Ter zitting van de beroepscommissie van 15 april 2015, gehouden in de penitentiaire inrichtingen (p.i.) Vught, is namens het hoofd van voormelde tbs-inrichting [...], juridisch medewerker, gehoord. Klager en zijn raadsman, mr. A.R. Ytsma, hebben
schriftelijk bericht verhinderd te zijn ter zitting te verschijnen en verzocht om aanhouding van de behandeling van het beroep. Op 17 april en 11 mei 2015 is van het hoofd van de inrichting een nadere reactie ontvangen.

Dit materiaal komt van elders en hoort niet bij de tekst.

/-! ## State.hardReset -/

@[simp] theorem State.hardReset_pending (s : State) : s.hardReset.pending = none := rfl
@[simp] theorem State.hardReset_done (s : State) : s.hardReset.done = false := rfl
@[simp] theorem State.hardReset_err (s : State) : s.hardReset.err = false := rfl
@[simp] theorem State.hardReset_rej (s : State) : s.hardReset.rej = false := rfl
@[simp] theorem State.hardReset_ovr (s : State) : s.hardReset.ovr = false := rfl
@[simp] theorem State.hardReset_errCode (s : State) : s.hardReset.errCode = 0#8 := rfl
@[simp] theorem State.hardReset_errInfo (s : State) : s.hardReset.errInfo = 0#32 := rfl
@[simp] theorem State.hardReset_ieDone (s : State) : s.hardReset.ieDone = false := rfl
@[simp] theorem State.hardReset_ieErr (s : State) : s.hardReset.ieErr = false := rfl
@[simp] theorem State.hardReset_result (s : State) : s.hardReset.result = 0#32 := rfl
@[simp] theorem State.hardReset_inLen (s : State) : s.hardReset.inLen = 0#32 := rfl
@[simp] theorem State.hardReset_inPos (s : State) : s.hardReset.inPos = 0#32 := rfl
@[simp] theorem State.hardReset_outPos (s : State) : s.hardReset.outPos = 0#32 := rfl
@[simp] theorem State.hardReset_inSize (s : State) : s.hardReset.inSize = s.inSize := rfl
@[simp] theorem State.hardReset_outCap (s : State) : s.hardReset.outCap = s.outCap := rfl
@[simp] theorem State.hardReset_total (s : State) : s.hardReset.total = 0#64 := rfl
@[simp] theorem State.hardReset_symCnt (s : State) : s.hardReset.symCnt = 0#64 := rfl
@[simp] theorem State.hardReset_freq (s : State) : s.hardReset.freq = Vector.replicate 256 0#32 := rfl
@[simp] theorem State.hardReset_heap (s : State) : s.hardReset.heap = [] := rfl
@[simp] theorem State.hardReset_arena (s : State) : s.hardReset.arena = [] := rfl
@[simp] theorem State.hardReset_tree (s : State) : s.hardReset.tree = .none := rfl
@[simp] theorem State.hardReset_root (s : State) : s.hardReset.root = 0#9 := rfl
@[simp] theorem State.hardReset_nLeaf (s : State) : s.hardReset.nLeaf = 0#9 := rfl
@[simp] theorem State.hardReset_lutLen (s : State) : s.hardReset.lutLen = Vector.replicate 256 0#8 := rfl
@[simp] theorem State.hardReset_lutCode (s : State) : s.hardReset.lutCode = Vector.replicate 256 0#256 := rfl
@[simp] theorem State.hardReset_lutValid (s : State) : s.hardReset.lutValid = false := rfl
@[simp] theorem State.hardReset_bwBuf (s : State) : s.hardReset.bwBuf = 0#8 := rfl
@[simp] theorem State.hardReset_bwCnt (s : State) : s.hardReset.bwCnt = 0 := rfl
@[simp] theorem State.hardReset_brBuf (s : State) : s.hardReset.brBuf = 0#8 := rfl
@[simp] theorem State.hardReset_brCnt (s : State) : s.hardReset.brCnt = 0 := rfl
@[simp] theorem State.hardReset_inMem (s : State) : s.hardReset.inMem = [] := rfl
@[simp] theorem State.hardReset_outMem (s : State) : s.hardReset.outMem = [] := rfl
@[simp] theorem State.hardReset_events (s : State) : s.hardReset.events = s.events := rfl
@[simp] theorem State.hardReset_epoch (s : State) : s.hardReset.epoch = s.epoch + 1 := rfl
@[simp] theorem State.hardReset_freeCnt (s : State) : s.hardReset.freeCnt = s.freeCnt := rfl
@[simp] theorem State.hardReset_hostData (s : State) : s.hardReset.hostData = s.hostData := rfl
@[simp] theorem State.hardReset_hostByte (s : State) : s.hardReset.hostByte = s.hostByte := rfl
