/-- EVERYTHING GetBit does (R187): it delivers the first of the reader's bits and leaves the others, or finds none. Only IN_POS
and the BitReader change. -/
theorem getBit_readerBits {s : State} (hs : s.inLen.toNat ≤ s.inSize.toNat) :
    (s.readerBits = [] ∧ getBit s = .ok none s) ∨
    ∃ b rest t, s.readerBits = b :: rest ∧ getBit s = .ok (some b) t ∧ t.readerBits = rest ∧
      t = { s with inPos := t.inPos, brBuf := t.brBuf, brCnt := t.brCnt } := by
  by_cases h : s.brCnt = 0
  · by_cases he : s.inLen.toNat ≤ s.inPos.toNat
    · refine Or.inl ⟨?_, getBit_eos h he⟩
      simp [State.readerBits, State.inBytes, State.avail, h, Nat.sub_eq_zero_of_le he]
    · have he' : s.inPos.toNat < s.inLen.toNat := by omega
      refine Or.inr ⟨(s.inByte s.inPos.toNat).getLsbD 7, _, _, ?_, getBit_fetch h he' hs, rfl, rfl⟩
      rw [State.readerBits, h, inBytes_cons he', List.flatMap_cons, List.range_zero, List.map_nil, List.nil_append]
      rfl
  · refine Or.inr ⟨_, _, _, ?_, getBit_buffered h, rfl, rfl⟩
    rw [State.readerBits, show s.brCnt = (s.brCnt - 1) + 1 by omega, List.range_succ_eq_map]
    simp only [List.map_cons, List.map_map, List.cons_append, State.readerBits]
    congr 2
    refine List.map_congr_left fun j _ => ?_
    simp only [Function.comp_apply]
    congr 1
    omega

theorem length_flatMap_byteBits (bs : List Byte) : (bs.flatMap byteBits).length = 8 * bs.length := by
  induction bs with
  | nil => rfl
  | cons b bs ih => rw [List.flatMap_cons, List.length_append, ih, length_byteBits, List.length_cons]; omega

/-- The number of bits the reader has left. -/
theorem length_readerBits (s : State) : s.readerBits.length = s.bitsLeft := by
  rw [State.readerBits, List.length_append, length_flatMap_byteBits]
  simp [State.inBytes, State.bitsLeft]

end Sys2Proof.Machine
end

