-- ==== Sys2Proof/Tests/Slice0.lean ====
section
/-! SUPPORT. Tests: the checks of WellFormed, words written out from spec/30_encoding.md, single steps with the values of
spec/95_test_vectors.md (the vector is named at each test), and for every obligation with hypotheses a witness that meets them. -/

namespace Sys2Proof.Tests

set_option Elab.async false

open Sys2Proof Sys2Proof.Machine

/-! ## Helpers -/

/-- The outcome is a next state with a property. -/
def thenHolds (o : Outcome) (p : State → Bool) : Bool :=
  match o with
  | .next t => p t
  | .fault _ => false
  | .refused _ => false

/-- The next state, or the state after reset when there is none. -/
def nextOf (o : Outcome) : State :=
  match o with
  | .next t => t
  | .fault _ => State.reset
  | .refused _ => State.reset

/-- Fresh, with bytes loaded into IN from address 0 and IN_LEN their number. -/
def loaded (bytes : List Byte) : State :=
  { State.reset with inMem := cellsFrom 0 bytes, inLen := BitVec.ofNat 32 bytes.length }

/-- "aaabbc". -/
def text : List Byte := [0x61#8, 0x61#8, 0x61#8, 0x62#8, 0x62#8, 0x63#8]

/-- FREQ with the given counters, every other one 0. -/
def freqOf (counts : List (Byte × Word)) : Vector Word 256 :=
  counts.foldl (fun t c => tableSet t c.1 c.2) (Vector.replicate 256 0#32)

/-- The counters of "aaabbc". -/
def textFreq : Vector Word 256 := freqOf [(0x61#8, 3#32), (0x62#8, 2#32), (0x63#8, 1#32)]

/-- The arena of V-TREE-1, worked by hand there. -/
def textArena : List Node :=
  [⟨3#64, 0x61#8, true, 0#9, 0#9⟩, ⟨2#64, 0x62#8, true, 0#9, 0#9⟩, ⟨1#64, 0x63#8, true, 0#9, 0#9⟩,
    ⟨3#64, 0#8, false, 2#9, 1#9⟩, ⟨6#64, 0#8, false, 0#9, 3#9⟩]

/-- The end of V-TREE-1. -/
def textTree : State :=
  { loaded text with
    freq := textFreq, arena := textArena, tree := .valid, root := 4#9, nLeaf := 3#9, total := 6#64, inPos := 6#32, result := 3#32 }

/-- The end of V-LUT-1: a = "0", b = "11", c = "10". -/
def textLut : State :=
  { textTree with
    lutLen := tableSet (tableSet (tableSet (Vector.replicate 256 0#8) 0x61#8 1#8) 0x62#8 2#8) 0x63#8 2#8
    lutCode := tableSet (tableSet (Vector.replicate 256 0#256) 0x62#8 3#256) 0x63#8 1#256
    lutValid := true, result := 2#32 }

/-- A state whose heap holds nodes of the given weights at slots 0, 1, ... (leaves of symbol 0). -/
def heapOf (weights : List Weight) (heap : List NodeIdx) : State :=
  { State.reset with arena := weights.map fun w => ⟨w, 0#8, true, 0#9, 0#9⟩, heap := heap }

/-! ## WellFormed: each check refuses an ill-formed term (R100) -/

theorem test_wellFormed_refuses_count_zero : (Instr.bwPut 0#5 0#16).wellFormed = false := by decide
theorem test_wellFormed_refuses_count_seventeen : (Instr.bwPut 17#5 0#16).wellFormed = false := by decide
theorem test_wellFormed_refuses_bit_at_count : (Instr.bwPut 3#5 8#16).wellFormed = false := by decide
theorem test_wellFormed_accepts_full_width : (Instr.bwPut 16#5 0xFFFF#16).wellFormed = true := by decide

Een kopie hiervan is aan klager
en zijn raadsman toegezonden.

Op grond van de stukken en haar onderzoek overweegt en beslist de beroepscommissie als volgt:

1. De inhoud van het beklag en de uitspraak van de beklagcommissie
Het beklag betreft:
a. een maatregel van separatie van 3 juni 2014;
b. schending van het recht op luchten;
c. onvoldoende verzorging in separeerruimte (alarmknop en ontbreken toiletvoorziening voor gehandicapten)

De beklagcommissie heeft het beklag ongegrond verklaard wat betreft de onderdelen a en b van het beklag en klager niet-ontvankelijk verklaard in onderdeel c van het beklag op de gronden als in de aangehechte uitspraak weergegeven.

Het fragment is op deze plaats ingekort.